Saved entries
----

-- ==== Sys2Proof/Certificates/Slice0/Obligations.lean ====
section
/-! DEFINITION. What the model is asked to satisfy: the rules of spec/ that say what a command or the block does. -/

open Sys2Proof Sys2Proof.Machine

/-! ## Encodings (spec/30_encoding.md) -/

/-- R81. The fields of a command word, and its bytes on the wire: least significant first, the opcode last. -/
def Obligations.CommandWordFieldsAndWireOrder : Prop :=
  (∀ op a b, (joinWord op a b).extractLsb' 56 8 = op ∧ (joinWord op a b).extractLsb' 32 24 = a ∧
      (joinWord op a b).extractLsb' 0 32 = b) ∧
    ∀ w : Frame, leBytes 8 w.toNat =
      [w.extractLsb' 0 8, w.extractLsb' 8 8, w.extractLsb' 16 8, w.extractLsb' 24 8, w.extractLsb' 32 8,
        w.extractLsb' 40 8, w.extractLsb' 48 8, w.extractLsb' 56 8]

/-- R91. A word is the command of a row exactly when `w & mask = match`, with the operands of that row; a word that matches no
row is no command. -/
def Obligations.DecodeFollowsOpcodeMap : Prop :=
  ∀ w : Frame,
    (w &&& 0xFFFFFFFFFFFF0000#64 = 0x1000000000000000#64 → decodeWord w = .ok (.whole (.crcseed (w.extractLsb' 0 16)))) ∧
    (w &&& 0xFFFFFFFFFFFFFF00#64 = 0x1100000000000000#64 → decodeWord w = .ok (.whole (.crcbyte (w.extractLsb' 0 8)))) ∧
    (w &&& 0xFFFFFF0000000000#64 = 0x2000000000000000#64 →
      decodeWord w = .ok (.whole (.pbw (w.extractLsb' 0 32) (w.extractLsb' 32 8)))) ∧
    (w &&& 0xFFFFFFFF00000000#64 = 0x2100000000000000#64 → decodeWord w = .ok (.whole (.parse (w.extractLsb' 0 32)))) ∧
    (w &&& 0xFFFFFFFF00000000#64 = 0x3000000000000000#64 → decodeWord w = .ok (.whole (.dlann (w.extractLsb' 0 32)))) ∧
    (w &&& 0xFFFFFFFF00000000#64 = 0x3100000000000000#64 → decodeWord w = .ok (.withData (w.extractLsb' 0 32))) ∧
    (w &&& 0xFFFFFFFFFFFFFFFF#64 = 0x3200000000000000#64 → decodeWord w = .ok (.whole .dlend)) ∧
    (w &&& 0xFFFFFFFF00000000#64 = 0x3800000000000000#64 → decodeWord w = .ok (.whole (.ulann (w.extractLsb' 0 32)))) ∧
    (w &&& 0xFFFFFFFF00000000#64 = 0x3900000000000000#64 → decodeWord w = .ok (.whole (.ulchk (w.extractLsb' 0 32)))) ∧
    (w &&& 0xFFFFFFFFFFFFFFFF#64 = 0x3A00000000000000#64 → decodeWord w = .ok (.whole .ulend)) ∧
    (w &&& 0xFFFFFF00FFFFFFFF#64 = 0x4000000000000000#64 → decodeWord w = .ok (.whole (.rdreg (w.extractLsb' 32 8)))) ∧
    (w &&& 0xFFFFFF0000000000#64 = 0x4100000000000000#64 →
      decodeWord w = .ok (.whole (.mrd (w.extractLsb' 32 8) (w.extractLsb' 0 32)))) ∧
    (w &&& 0xFFFFFFFFFFFFFFFF#64 = 0x7F00000000000000#64 → decodeWord w = .ok (.whole .srst)) ∧
    ((∀ o : Opcode, w &&& o.maskBits ≠ o.matchBits) → ∃ why, decodeWord w = .error why)

/-- R91, R95, R102. Decoding an encoded well-formed command gives it back, with every operand at every value, and leaves the
rest of the stream. -/
def Obligations.DecodeOfEncode : Prop :=
  ∀ (i : Instr) (rest : List Byte), i.WellFormed → decode (encode i ++ rest) = .command i rest
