/-- A chunk of no byte in a live transfer, and one outside a transfer. -/
theorem dlchk_canRaise : ∀ r ∈ [Reason.invalidChunk, .badState], CanRaise .dlchk r :=
  List.forall_mem_cons.mpr ⟨canRaise_of_exec (i := .dlchk []) (by decide) (State.smallAnnounced_inv .download)
      (exec_dlchk_of_invalid rfl rfl),
    List.forall_mem_singleton.mpr (canRaise_badState (i := .dlchk []) (by decide) rfl)⟩

theorem ulchk_canRaise : ∀ r ∈ [Reason.invalidChunk, .badState], CanRaise .ulchk r :=
  List.forall_mem_cons.mpr ⟨canRaise_of_exec (i := .ulchk 0#32) trivial (State.smallAnnounced_inv .upload)
      (exec_ulchk_of_invalid rfl rfl),
    List.forall_mem_singleton.mpr (canRaise_badState (i := .ulchk 0#32) trivial rfl)⟩

/-- The offset just past PKT. -/
theorem pbw_canRaise : CanRaise .pbw .badAddress :=
  canRaise_of_exec (i := .pbw 16#32 0#8) trivial State.smallIdle_nil_inv (exec_pbw_of_le (by decide) _)

/-- The first id that names no register. -/
theorem rdreg_canRaise : CanRaise .rdreg .badAddress :=
  canRaise_of_exec (i := .rdreg 0x0A#8) trivial State.smallIdle_nil_inv (exec_rdreg_of_no_register rfl _)

/-- The first space id that names no memory. -/
theorem mrd_canRaise : CanRaise .mrd .badAddress :=
  canRaise_of_exec (i := .mrd 3#8 0#32) trivial State.smallIdle_nil_inv (exec_mrd_of_no_space rfl _ _)

/-- Settles O54: a failed command is one of the failing outcomes, each of which gives the reason of its row; and each mark
of the table has a state of the smallest block. -/
theorem reasonsByCommand : Obligations.ReasonsByCommand := by
  refine ⟨fun i s t r h hr => ?only, fun o => ?each⟩
  case only =>
    cases exec_outcome h with
    | parseFailed ty r' hfailure =>
      cases Responds.unique (s.raiseFail_rspPort r') hr
      simpa [Instr.opcode] using State.packetFailure_some hfailure
    | _ => cases Responds.unique rfl hr <;> simp [Instr.opcode]
  case each =>
    cases o with
    | crcseed | crcbyte | srst => exact List.forall_mem_nil _
    | pbw => exact List.forall_mem_singleton.mpr pbw_canRaise
    | parse => exact parse_canRaise
    | dlann => exact dlann_canRaise
    | ulann => exact ulann_canRaise
    | dlchk => exact dlchk_canRaise
    | ulchk => exact ulchk_canRaise
    | dlend => exact List.forall_mem_singleton.mpr (canRaise_badState (i := .dlend) trivial rfl)
    | ulend => exact List.forall_mem_singleton.mpr (canRaise_badState (i := .ulend) trivial rfl)
    | rdreg => exact List.forall_mem_singleton.mpr rdreg_canRaise
    | mrd => exact List.forall_mem_singleton.mpr mrd_canRaise

end Sys2Proof.Machine
end

section
/-! The hardware reset (spec/70_reset_and_hazards.md): the values after it (R241), the reset between commands (R240), and the
reset with part of a command at the front of the port (R244). -/

namespace Sys2Proof.Machine

/-! ## The reset between commands (R240, R241) -/

/-- Settles O46: the registers evaluated; the invariants are those of the reset state. -/
theorem resetValues : Obligations.ResetValues :=
  ⟨rfl, fun _ => ⟨rfl, rfl⟩, resetSatisfiesInvariants.framer, resetSatisfiesInvariants.transfer⟩

/-- With the reset input asserted, an empty port or a whole front of it makes the step a hardware reset. -/
theorem step_of_reset_between_commands {s : State} (hr : s.resetPin = true)
    (hport : s.cmdPort = [] ∨ decode s.cmdPort ≠ .waiting) : step s = .next s.hardwareReset := by
  cases hd : decode s.cmdPort with
  | command i rest => simp [step, State.nextEvent, hd, hr]
  | illegal why rest => simp [step, State.nextEvent, hd, hr]
  | waiting =>
    have hempty : s.cmdPort = [] := hport.resolve_right (absurd hd)
    simp [step, State.nextEvent, hr, hempty, decode_of_short]

/-- Settles O47: the step is `hardwareReset`, which forgets what PKT and STG list and leaves the port, SRC and the
parameters. -/
theorem hardwareResetBetweenCommands : Obligations.HardwareResetBetweenCommands := fun s hr hport =>
  ⟨s.hardwareReset, step_of_reset_between_commands hr hport, rfl, rfl, rfl, rfl, rfl, fun _ => rfl, fun _ => ⟨rfl, rfl⟩⟩

/-! ## The reset inside a command (R244) -/

/-- With the reset input released, a step stops for an incomplete command only where part of one stands on the port. -/
theorem waiting_of_step_commandIncomplete {s : State} (hr : s.resetPin = false)
    (h : step s = .fault .commandIncomplete) : s.cmdPort ≠ [] ∧ decode s.cmdPort = .waiting := by
  constructor
  · intro hempty
    cases (step_of_port_empty hr hempty).symm.trans h
  · by_contra hd
    obtain ⟨t, ht⟩ := step_completes hr hd
    cases ht.symm.trans h

/-- Where the block would wait for the rest of a command, an asserted reset is refused. -/
theorem step_resetMidCommand_of_commandIncomplete {s : State} (hr : s.resetPin = true)
    (h : step { s with resetPin := false } = .fault .commandIncomplete) : step s = .refused .resetMidCommand := by
  obtain ⟨hport, hd⟩ := waiting_of_step_commandIncomplete rfl h
  exact (step_of_waiting (s := s) hport hd).trans (if_pos hr)

/-- Settles O48: with the reset input released, the block would wait on each of these ports (R102). -/
theorem resetMidCommandIsRefused : Obligations.ResetMidCommandIsRefused := by
  intro s hr
  have refused := step_resetMidCommand_of_commandIncomplete hr
  obtain ⟨-, hword, hdata, hcommand, hwaiting⟩ := incompleteCommandWaits { s with resetPin := false } rfl
  exact ⟨fun hpos hshort => refused (hword hpos hshort),
    fun len data hlen hport => refused (hdata len data hlen hport),
    fun i n hwf hpos hn hport => refused (hcommand i n hwf hpos hn hport),
    fun hne hd => refused (hwaiting hne hd)⟩

end Sys2Proof.Machine
end
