-- ==== Sys2Proof/Certificates/Slice0/Obligations.lean ====
section
/-! DEFINITION. The statements for the provers, each from a numbered rule of spec/ or derived from its
sections (the docstring says which). State fields are those of 10_state.md R41; `s.rnd` and `s.rndIdx` are the
model's own (log entry 1). -/

open Sys2Proof Sys2Proof.Machine

/-! ## Decoding and encoding -/

/-- Words written out from the encodings of 30_encoding.md R69, one or more per family (the hex values are
general knowledge in the spec itself, log entry 5). -/
def Obligations.SpecWordsDecode : Prop :=
  decode 0x00E0 = .cls ∧ decode 0x00EE = .ret ∧ decode 0x0123 = .sys 0x123 ∧ decode 0x1ABC = .jp 0xABC ∧
  decode 0x2300 = .call 0x300 ∧ decode 0x3342 = .seByte 3 0x42 ∧ decode 0x9120 = .sneReg 1 2 ∧
  decode 0x6A7B = .ldByte 0xA 0x7B ∧ decode 0x8124 = .addReg 1 2 ∧ decode 0x812E = .shl 1 2 ∧
  decode 0x812F = .nop8F 1 2 ∧ decode 0xB300 = .jpV0 0x300 ∧ decode 0xC30F = .rnd 3 0x0F ∧
  decode 0xD015 = .drw 0 1 5 ∧ decode 0xE19E = .skp 1 ∧ decode 0xF20A = .ldVxK 2 ∧ decode 0xF018 = .ldSt 0 ∧
  decode 0xF533 = .ldB 5 ∧ decode 0xF155 = .ldMem 1 ∧ decode 0xF265 = .ldRegs 2

/-- Decode and encode agree (30_encoding.md §3, §6), for every CLASS0_DISPATCH, every instruction and every
value of its operands. -/
def Obligations.EncodedInstructionsDecodeBack : Prop :=
  ∀ (d : Class0Dispatch) (i : Instr), i.wellFormed d = true → decodeWith d (encode i) = i

/-- The other direction: every word decodes to a well-formed instruction, whose own word is the word read but
for the ignored bits (30_encoding.md §3: the map is total; classes 5 and 9 ignore the low nibble; `CLS` and
`RET` ignore bits that CLASS0_DISPATCH leaves out). -/
def Obligations.EveryWordDecodesAndEncodesBack : Prop :=
  ∀ (d : Class0Dispatch) (w : Word),
    (decodeWith d w).wellFormed d = true ∧
    (w.toNat / 4096 = 5 ∨ w.toNat / 4096 = 9 → encode (decodeWith d w) = w &&& 0xFFF0) ∧
    (w.toNat / 4096 ≠ 5 → w.toNat / 4096 ≠ 9 → decodeWith d w ≠ .cls → decodeWith d w ≠ .ret →
      encode (decodeWith d w) = w)

/-- The fields of a word as numbers (30_encoding.md R66). -/
def Obligations.FieldsAreNibblesOfTheWord : Prop :=
  ∀ w : Word,
    (fieldClass w).toNat = w.toNat / 4096 ∧ (fieldX w).val = w.toNat / 256 % 16 ∧
    (fieldY w).val = w.toNat / 16 % 16 ∧ (fieldN w).toNat = w.toNat % 16 ∧
    (fieldKK w).toNat = w.toNat % 256 ∧ (fieldNNN w).toNat = w.toNat % 4096
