-- ==== Sys2Proof/Laws/Decode.lean ====
section
/-! SUPPORT. The fields of a word as numbers, and the fields of the words the encoder builds
(30_encoding.md R66). -/

-- One proof at a time: the joined compile then needs a bounded number of threads, whatever the machine.
set_option Elab.async false

namespace Sys2Proof

/-! ## Fields as numbers -/

theorem fieldClass_toNat (w : Word) : (fieldClass w).toNat = w.toNat / 4096 := by
  have := w.isLt
  simp only [fieldClass, BitVec.extractLsb'_toNat, Nat.shiftRight_eq_div_pow]
  omega

theorem fieldX_val (w : Word) : (fieldX w).val = w.toNat / 256 % 16 := by
  change (w.extractLsb' 8 4).toNat = _
  simp only [BitVec.extractLsb'_toNat, Nat.shiftRight_eq_div_pow]

theorem fieldY_val (w : Word) : (fieldY w).val = w.toNat / 16 % 16 := by
  change (w.extractLsb' 4 4).toNat = _
  simp only [BitVec.extractLsb'_toNat, Nat.shiftRight_eq_div_pow]

theorem fieldN_toNat (w : Word) : (fieldN w).toNat = w.toNat % 16 := by
  simp only [fieldN, BitVec.extractLsb'_toNat, Nat.shiftRight_zero]

theorem fieldKK_toNat (w : Word) : (fieldKK w).toNat = w.toNat % 256 := by
  simp only [fieldKK, BitVec.extractLsb'_toNat, Nat.shiftRight_zero]

theorem fieldNNN_toNat (w : Word) : (fieldNNN w).toNat = w.toNat % 4096 := by
  simp only [fieldNNN, BitVec.extractLsb'_toNat, Nat.shiftRight_zero]

/-! ## The encoder's words as numbers -/

/-- Appending is shifting up and adding. -/
theorem append_toNat {m n : Nat} (a : BitVec m) (b : BitVec n) :
    (a ++ b).toNat = a.toNat * 2 ^ n + b.toNat := by
  rw [BitVec.toNat_append, Nat.shiftLeft_eq, Nat.mul_comm, ← Nat.two_pow_add_eq_or_of_lt b.isLt]

theorem wordA_toNat (c : Nibble) (nnn : Addr12) : (wordA c nnn).toNat = c.toNat * 4096 + nnn.toNat :=
  append_toNat c nnn

theorem wordXK_toNat (c : Nibble) (x : Reg) (kk : Byte) :
    (wordXK c x kk).toNat = c.toNat * 4096 + x.val * 256 + kk.toNat := by
  change (c ++ BitVec.ofFin (w := 4) x ++ kk).toNat = _
  rw [append_toNat, append_toNat]
  change (_ * _ + x.val) * _ + _ = _
  omega

theorem wordXYN_toNat (c : Nibble) (x y : Reg) (n : Nibble) :
    (wordXYN c x y n).toNat = c.toNat * 4096 + x.val * 256 + y.val * 16 + n.toNat := by
  change (c ++ BitVec.ofFin (w := 4) x ++ BitVec.ofFin (w := 4) y ++ n).toNat = _
  rw [append_toNat, append_toNat, append_toNat]
  change ((_ * _ + x.val) * _ + y.val) * _ + _ = _
  omega

/-! ## The fields the encoder put in -/

@[simp] theorem fieldClass_wordA (c : Nibble) (nnn : Addr12) : fieldClass (wordA c nnn) = c := by
  apply BitVec.eq_of_toNat_eq
  have := nnn.isLt
  rw [fieldClass_toNat, wordA_toNat]
  omega

@[simp] theorem fieldNNN_wordA (c : Nibble) (nnn : Addr12) : fieldNNN (wordA c nnn) = nnn := by
  apply BitVec.eq_of_toNat_eq
  have := nnn.isLt
  rw [fieldNNN_toNat, wordA_toNat]
  omega

@[simp] theorem fieldClass_wordXK (c : Nibble) (x : Reg) (kk : Byte) : fieldClass (wordXK c x kk) = c := by
  apply BitVec.eq_of_toNat_eq
  have := kk.isLt
  rw [fieldClass_toNat, wordXK_toNat]
  omega

@[simp] theorem fieldX_wordXK (c : Nibble) (x : Reg) (kk : Byte) : fieldX (wordXK c x kk) = x := by
  apply Fin.ext
  have := kk.isLt
  rw [fieldX_val, wordXK_toNat]
  omega

@[simp] theorem fieldKK_wordXK (c : Nibble) (x : Reg) (kk : Byte) : fieldKK (wordXK c x kk) = kk := by
  apply BitVec.eq_of_toNat_eq
  have := kk.isLt
  rw [fieldKK_toNat, wordXK_toNat]
  omega

@[simp] theorem fieldClass_wordXYN (c : Nibble) (x y : Reg) (n : Nibble) :
    fieldClass (wordXYN c x y n) = c := by
  apply BitVec.eq_of_toNat_eq
  have := n.isLt
  rw [fieldClass_toNat, wordXYN_toNat]
  omega

@[simp] theorem fieldX_wordXYN (c : Nibble) (x y : Reg) (n : Nibble) : fieldX (wordXYN c x y n) = x := by
  apply Fin.ext
  have := n.isLt
  rw [fieldX_val, wordXYN_toNat]
  omega

@[simp] theorem fieldY_wordXYN (c : Nibble) (x y : Reg) (n : Nibble) : fieldY (wordXYN c x y n) = y := by
  apply Fin.ext
  have := n.isLt
  rw [fieldY_val, wordXYN_toNat]
  omega

@[simp] theorem fieldN_wordXYN (c : Nibble) (x y : Reg) (n : Nibble) : fieldN (wordXYN c x y n) = n := by
  apply BitVec.eq_of_toNat_eq
  have := n.isLt
  rw [fieldN_toNat, wordXYN_toNat]
  omega

/-! ## A word as its fields -/

/-- A word is its class and address. -/
theorem wordA_fields (w : Word) : wordA (fieldClass w) (fieldNNN w) = w := by
  apply BitVec.eq_of_toNat_eq
  rw [wordA_toNat, fieldClass_toNat, fieldNNN_toNat]
  omega

/-- A word is its class, X and low byte. -/
theorem wordXK_fields (w : Word) : wordXK (fieldClass w) (fieldX w) (fieldKK w) = w := by
  apply BitVec.eq_of_toNat_eq
  rw [wordXK_toNat, fieldClass_toNat, fieldX_val, fieldKK_toNat]
  omega

/-- A word is its class, X, Y and low nibble. -/
theorem wordXYN_fields (w : Word) : wordXYN (fieldClass w) (fieldX w) (fieldY w) (fieldN w) = w := by
  apply BitVec.eq_of_toNat_eq
  rw [wordXYN_toNat, fieldClass_toNat, fieldX_val, fieldY_val, fieldN_toNat]
  omega

/-- The two bytes of a word in memory order make the word again (20_memory.md R49). -/
@[simp] theorem wordOfBytes_bytesOfWord (w : Word) :
    wordOfBytes (w.extractLsb' 8 8) (w.extractLsb' 0 8) = w := by
  apply BitVec.eq_of_toNat_eq
  have := w.isLt
  change (w.extractLsb' 8 8 ++ w.extractLsb' 0 8).toNat = _
  rw [append_toNat]
  simp only [BitVec.extractLsb'_toNat, Nat.shiftRight_eq_div_pow]
  omega

end Sys2Proof
end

----

Task item
Retype the records above exactly, from their first line through the line that contains "Encodings (spec/30_encoding.md) -/", and stop there.

Solution for this exercise
-- ==== Sys2Proof/Certificates/Slice0/Obligations.lean ====
section
/-! DEFINITION. What the model is asked to satisfy: the rules of spec/ that say what a command or the block does. -/

open Sys2Proof Sys2Proof.Machine

/-! ## Encodings (spec/30_encoding.md) -/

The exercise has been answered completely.